Find the lines below that contain the word "bits" and count them. Only the number should be given.

### Provided material
Segment Open

/-- A data frame with a good or stomped CRC (R367): its trailer, then its packet in sequence, a duplicate, or a gap. -/
def State.dataIn (s : State) (n : Nat) (bs : List Byte) (stomped cut : Bool) : State :=
  let w := wordOfBytes (bs.drop (bs.length - 16))
  let s := s.applyAck n (bits w 47 32) (bits w 31 31 == 1)
  let s := s.applyCredit n (bits w 27 24) (bits w 23 0)
  if s.receives n then
    let d := serialSub 16 (bits w 63 48) (s.rd (F.lnkStat_EXPECT n))
    if d = 0 then (s.cutThrough n bs (cut && (stomped || !plainFrame bs))).acceptFrame n bs stomped
    else if 32768 ≤ d then s.count (F.lnkCnt2_DUPFRAMES n)
    else s.gap n
  else s

/-- A control frame with a good or stomped CRC: FACK and NAK, a gap shown by FNEXT (R381), then its body. -/
def State.controlIn (s : State) (n : Nat) (f : Octet) : State :=
  let nak := bits f.w0 51 51 == 1
  let s := s.applyAck n (bits f.w0 47 32) nak
  let d := serialSub 16 (bits f.w0 31 16) (s.rd (F.lnkStat_EXPECT n))
  let s := if !nak && decide (1 ≤ d ∧ d < 32768) && (s.port n).aligned then s.gap n else s
  if s.receives n then s.handleControl n f else s

/-- A frame arrives (R360, R364, R367): byte 7 names its kind; a stomped CRC is counted whatever the frame is; another byte 7 is
a header error under a good CRC, as is 0x5C on a frame that is not 64 B. -/
def State.receiveFrame (s : State) (n : Nat) (bs : List Byte) (err cut : Bool) : State :=
  match if err then CrcVerdict.bad else crcVerdict bs with
  | .bad => (s.cutThrough n bs cut).badCrc n
  | v =>
    let s := if v = .stomped then s.count (F.lnkCnt_STOMPED n) else s
    let kind := (bs.getD 7 0).toNat
    if kind = 0xA5 then s.dataIn n bs (v == .stomped) cut
    else if kind = 0x5C ∧ bs.length = 64 then s.controlIn n (Octet.ofByteList bs)
    else if v = .good then s.raise (Src.PRT_HDR_ERR n) { addr := n, atype := 5, unit := n }
    else s

/-- A control frame arrives. -/
def State.receiveControl (s : State) (n : Nat) (f : Octet) : State :=
  if s.receives n then s.receiveFrame n f.toByteList false false else s

end Sys2Proof.Machine
end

Segment Closed

### Task result
6